→ WHAT TO WORK ON
Could you set down exactly the lines of the data below, starting at the one that holds "mget d' (mset" and ending at the one that holds "h, if_neg h]", both included, and only those?

→ DATA TO EXAMINE
-- ==== Sys2Proof/Laws/Access.lean ====
section
/-! SUPPORT. What a read gives after an update: cores, registers and their fields, function registers, and the maps of the units. -/
namespace Sys2Proof.Machine

/-! ### Bits and fields -/

/-- Bit `i` of a value with a field replaced. -/
theorem getLsbD_putField {w : Nat} (x : BitVec w) (hi lo v i : Nat) (hh : hi < w) (hl : lo ≤ hi) :
    (putField x hi lo v).getLsbD i = if lo ≤ i ∧ i ≤ hi then v.testBit (i - lo) else x.getLsbD i := by
  simp only [putField, BitVec.getLsbD_or, BitVec.getLsbD_and, BitVec.getLsbD_not, BitVec.getLsbD_shiftLeft, BitVec.getLsbD_ofNat, Nat.testBit_two_pow_sub_one]
  by_cases h1 : lo ≤ i
  · by_cases h2 : i ≤ hi
    · have h3 : i < w := by omega
      have h4 : i - lo < w := by omega
      have h5 : i - lo < hi + 1 - lo := by omega
      have h6 : ¬ i < lo := by omega
      simp [h1, h2, h3, h4, h5, h6]
    · have h5 : ¬ i - lo < hi + 1 - lo := by omega
      by_cases h3 : i < w
      · simp [h2, h5, h3]
      · simp [h2, h3, BitVec.getLsbD_of_ge x i (by omega)]
  · have h6 : i < lo := by omega
    have h3 : i < w := by omega
    simp [h1, h6, h3]

/-- Bit `i` of a field. -/
theorem testBit_field {w : Nat} (x : BitVec w) (hi lo i : Nat) : (field x hi lo).testBit i = (decide (i < hi + 1 - lo) && x.getLsbD (lo + i)) := by
  simp [field, bitsN, Nat.testBit_mod_two_pow, Nat.testBit_shiftRight, BitVec.testBit_toNat]

/-- A field reads as it was put. -/
theorem field_putField {w : Nat} (x : BitVec w) (hi lo v : Nat) (hh : hi < w) (hl : lo ≤ hi) :
    field (putField x hi lo v) hi lo = v % 2 ^ (hi + 1 - lo) := by
  apply Nat.eq_of_testBit_eq
  intro i
  rw [testBit_field, getLsbD_putField x hi lo v _ hh hl, Nat.testBit_mod_two_pow]
  by_cases h : i < hi + 1 - lo
  · have : lo ≤ lo + i ∧ lo + i ≤ hi := by omega
    simp [h, this]
  · simp [h]

/-- A field apart from the one put reads as before. -/
theorem field_putField_ne {w : Nat} (x : BitVec w) (hi lo v hi' lo' : Nat) (hh : hi < w) (hl : lo ≤ hi) (hd : hi < lo' ∨ hi' < lo) :
    field (putField x hi lo v) hi' lo' = field x hi' lo' := by
  apply Nat.eq_of_testBit_eq
  intro i
  rw [testBit_field, testBit_field, getLsbD_putField x hi lo v _ hh hl]
  by_cases h : i < hi' + 1 - lo'
  · have : ¬ (lo ≤ lo' + i ∧ lo' + i ≤ hi) := by omega
    simp [h, this]
  · simp [h]

/-- A bit apart from the field put reads as before. -/
theorem bit_putField_ne {w : Nat} (x : BitVec w) (hi lo v i : Nat) (hh : hi < w) (hl : lo ≤ hi) (hd : hi < i ∨ i < lo) :
    bit (putField x hi lo v) i = bit x i := by
  unfold bit; rw [getLsbD_putField x hi lo v i hh hl, if_neg (by omega)]

/-- A bit put as a field of its own. -/
theorem bit_putField {w : Nat} (x : BitVec w) (i v : Nat) (hh : i < w) : bit (putField x i i v) i = v.testBit 0 := by
  unfold bit; rw [getLsbD_putField x i i v i hh (Nat.le_refl i)]; simp

/-! ### Maps -/

/-- A key apart from the one set reads as before, whatever the default. -/
theorem mget_mset_ne {α : Type} [DecidableEq α] (d d' : α) (m : List (Nat × α)) (k k' : Nat) (v : α) (h : k ≠ k') :
    mget d' (mset d m k v) k' = mget d' m k' := by
  unfold mset
  split
  · rw [mget_merase, if_neg h]
  · rw [mget_minsert d' _ _ _ _ (not_mem_merase m k), mget_merase, if_neg h, if_neg h]

@[simp] theorem mget_mupd {α : Type} [DecidableEq α] (d : α) (m : List (Nat × α)) (k k' : Nat) (f : α → α) :
    mget d (mupd d m k f) k' = if k = k' then f (mget d m k) else mget d m k' := by
  simp [mupd]

/-! ### Registers -/

theorem reg_setReg (d : Dev) (a b : Nat) (v : Reg32) : (d.setReg a v).reg b = if a = b then v else d.reg b := by
  by_cases h : a = b
  · subst h; simp [Dev.reg, Dev.setReg]
  · simp only [Dev.reg, Dev.setReg, if_neg h]; exact mget_mset_ne _ _ _ _ _ _ h

@[simp] theorem reg_setReg_self (d : Dev) (a : Nat) (v : Reg32) : (d.setReg a v).reg a = v := by simp [reg_setReg]
theorem reg_setReg_ne (d : Dev) (a b : Nat) (v : Reg32) (h : a ≠ b) : (d.setReg a v).reg b = d.reg b := by simp [reg_setReg, h]
@[simp] theorem reg_setRegF_self (d : Dev) (a hi lo v : Nat) : (d.setRegF a hi lo v).reg a = putField (d.reg a) hi lo v := by simp [Dev.setRegF]
theorem reg_setRegF_ne (d : Dev) (a b hi lo v : Nat) (h : a ≠ b) : (d.setRegF a hi lo v).reg b = d.reg b := by simp [Dev.setRegF, reg_setReg, h]
@[simp] theorem reg_count_self (d : Dev) (a : Nat) : (d.count a).reg a = satInc (d.reg a) := by simp [Dev.count]
theorem reg_count_ne (d : Dev) (a b : Nat) (h : a ≠ b) : (d.count a).reg b = d.reg b := by simp [Dev.count, reg_setReg, h]

theorem regF_setRegF (d : Dev) (a hi lo v : Nat) (hh : hi < 32) (hl : lo ≤ hi) : (d.setRegF a hi lo v).regF a hi lo = v % 2 ^ (hi + 1 - lo) := by
  simp [Dev.regF, field_putField _ _ _ _ hh hl]
theorem regF_setRegF_ne (d : Dev) (a hi lo v hi' lo' : Nat) (hh : hi < 32) (hl : lo ≤ hi) (hd : hi < lo' ∨ hi' < lo) :
    (d.setRegF a hi lo v).regF a hi' lo' = d.regF a hi' lo' := by
  simp [Dev.regF, field_putField_ne _ _ _ _ _ _ hh hl hd]
theorem regF_setRegF_other (d : Dev) (a b hi lo v hi' lo' : Nat) (h : a ≠ b) : (d.setRegF a hi lo v).regF b hi' lo' = d.regF b hi' lo' := by
  simp [Dev.regF, reg_setRegF_ne _ _ _ _ _ _ h]
theorem regF_count_other (d : Dev) (a b hi lo : Nat) (h : a ≠ b) : (d.count a).regF b hi lo = d.regF b hi lo := by
  simp [Dev.regF, reg_count_ne _ _ _ h]

/-- What reads a register or a field of one stands over an update of another part of the device. -/
theorem reg_congr {d e : Dev} (h : d.regs = e.regs) (a : Nat) : d.reg a = e.reg a := by simp [Dev.reg, h]
theorem regF_congr {d e : Dev} (h : d.regs = e.regs) (a hi lo : Nat) : d.regF a hi lo = e.regF a hi lo := by simp [Dev.regF, Dev.reg, h]

/-! ### Function registers -/

@[simp] theorem bar_setBar_self (d : Dev) (k off : Nat) (v : Reg32) : (d.setBar k off v).bar k off = v := by simp [Dev.bar, Dev.setBar]
theorem bar_setBar_ne (d : Dev) (k off off' : Nat) (v : Reg32) (h : off ≠ off') : (d.setBar k off v).bar k off' = d.bar k off' := by
  simp only [Dev.bar, Dev.setBar]; exact mget_mset_ne _ _ _ _ _ _ (by simp only [barKey]; omega)
@[simp] theorem bar_setBarF_self (d : Dev) (k off hi lo v : Nat) : (d.setBarF k off hi lo v).bar k off = putField (d.bar k off) hi lo v := by
  simp [Dev.setBarF]
theorem bar_setBarF_ne (d : Dev) (k off off' hi lo v : Nat) (h : off ≠ off') : (d.setBarF k off hi lo v).bar k off' = d.bar k off' := by
  simp [Dev.setBarF, bar_setBar_ne _ _ _ _ _ h]

/-! ### Units -/

@[simp] theorem domOf_setDom (d : Dev) (k k' : Nat) (x : Domain) : (d.setDom k x).domOf k' = if k = k' then x else d.domOf k' := by
  simp [Dev.domOf, Dev.setDom]
@[simp] theorem port_setPort (d : Dev) (k k' : Nat) (p : BPort) : (d.setPort k p).port k' = if k = k' then p else d.port k' := by
  simp [Dev.port, Dev.setPort]
@[simp] theorem fn_updFn (d : Dev) (k k' : Nat) (f : Fn → Fn) : (d.updFn k f).fn k' = if k = k' then f (d.fn k) else d.fn k' := by
  simp [Dev.fn, Dev.updFn]
@[simp] theorem bun_updBun (d : Dev) (b b' : Nat) (f : Bundle → Bundle) : (d.updBun b f).bun b' = if b = b' then f (d.bun b) else d.bun b' := by
  simp [Dev.bun, Dev.updBun]
@[simp] theorem ch_updCh (d : Dev) (m m' : Nat) (f : DramCh → DramCh) : (d.updCh m f).ch m' = if m = m' then f (d.ch m) else d.ch m' := by
  simp [Dev.ch, Dev.updCh]
@[simp] theorem q_setQ (d : Dev) (n n' : Nat) (c : QCtx) : (d.setQ n c).q n' = if n = n' then c else d.q n' := by simp [Dev.q, Dev.setQ]
@[simp] theorem q_updQ (d : Dev) (n n' : Nat) (f : QCtx → QCtx) : (d.updQ n f).q n' = if n = n' then f (d.q n) else d.q n' := by simp [Dev.updQ]
@[simp] theorem wd_updWd (d : Dev) (n n' : Nat) (f : Wdog → Wdog) : (d.updWd n f).wd n' = if n = n' then f (d.wd n) else d.wd n' := by
  simp [Dev.wd, Dev.updWd]
@[simp] theorem txnOf_setTxn (d : Dev) (n n' : Nat) (t : Option HomeTxn) : (d.setTxn n t).txnOf n' = if n = n' then t else d.txnOf n' := by
  simp [Dev.txnOf, Dev.setTxn]
@[simp] theorem txnOf_setDir (d : Dev) (n n' : Nat) (e : DirEntry) : (d.setDir n e).txnOf n' = d.txnOf n' := by
  simp only [Dev.txnOf, Dev.setDir]; split <;> rfl
@[simp] theorem txnOf_send (d : Dev) (k : CohKind) (a n n' : Nat) (bs : List Byte) : (d.send k a n bs).txnOf n' = d.txnOf n' := rfl

/-- The entry that a line's home reads is the one it wrote, in a directory cache or in the backing store. -/
@[simp] theorem dirOf_setDir_self (d : Dev) (n : Nat) (e : DirEntry) : (d.setDir n e).dirOf n = e := by
  have hd : (d.setDir n e).dirDefault n = d.dirDefault n := by
    simp only [Dev.dirDefault, Dev.setDir, Dev.inRanks]; split <;> rfl
  simp only [Dev.dirOf, Dev.dirBack, hd]
  by_cases hc : d.dirCached n
  · simp only [Dev.setDir, hc, if_true, mget_mset]
    by_cases he : e = d.dirBack n
    · simp [he, Dev.dirBack]
    · simp [he]
  · simp [Dev.setDir, hc]

end Sys2Proof.Machine
end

→ RESULT FOR THIS EXERCISE
    mget d' (mset d m k v) k' = mget d' m k' := by
  unfold mset
  split
  · rw [mget_merase, if_neg h]
  · rw [mget_minsert d' _ _ _ _ (not_mem_merase m k), mget_merase, if_neg h, if_neg h]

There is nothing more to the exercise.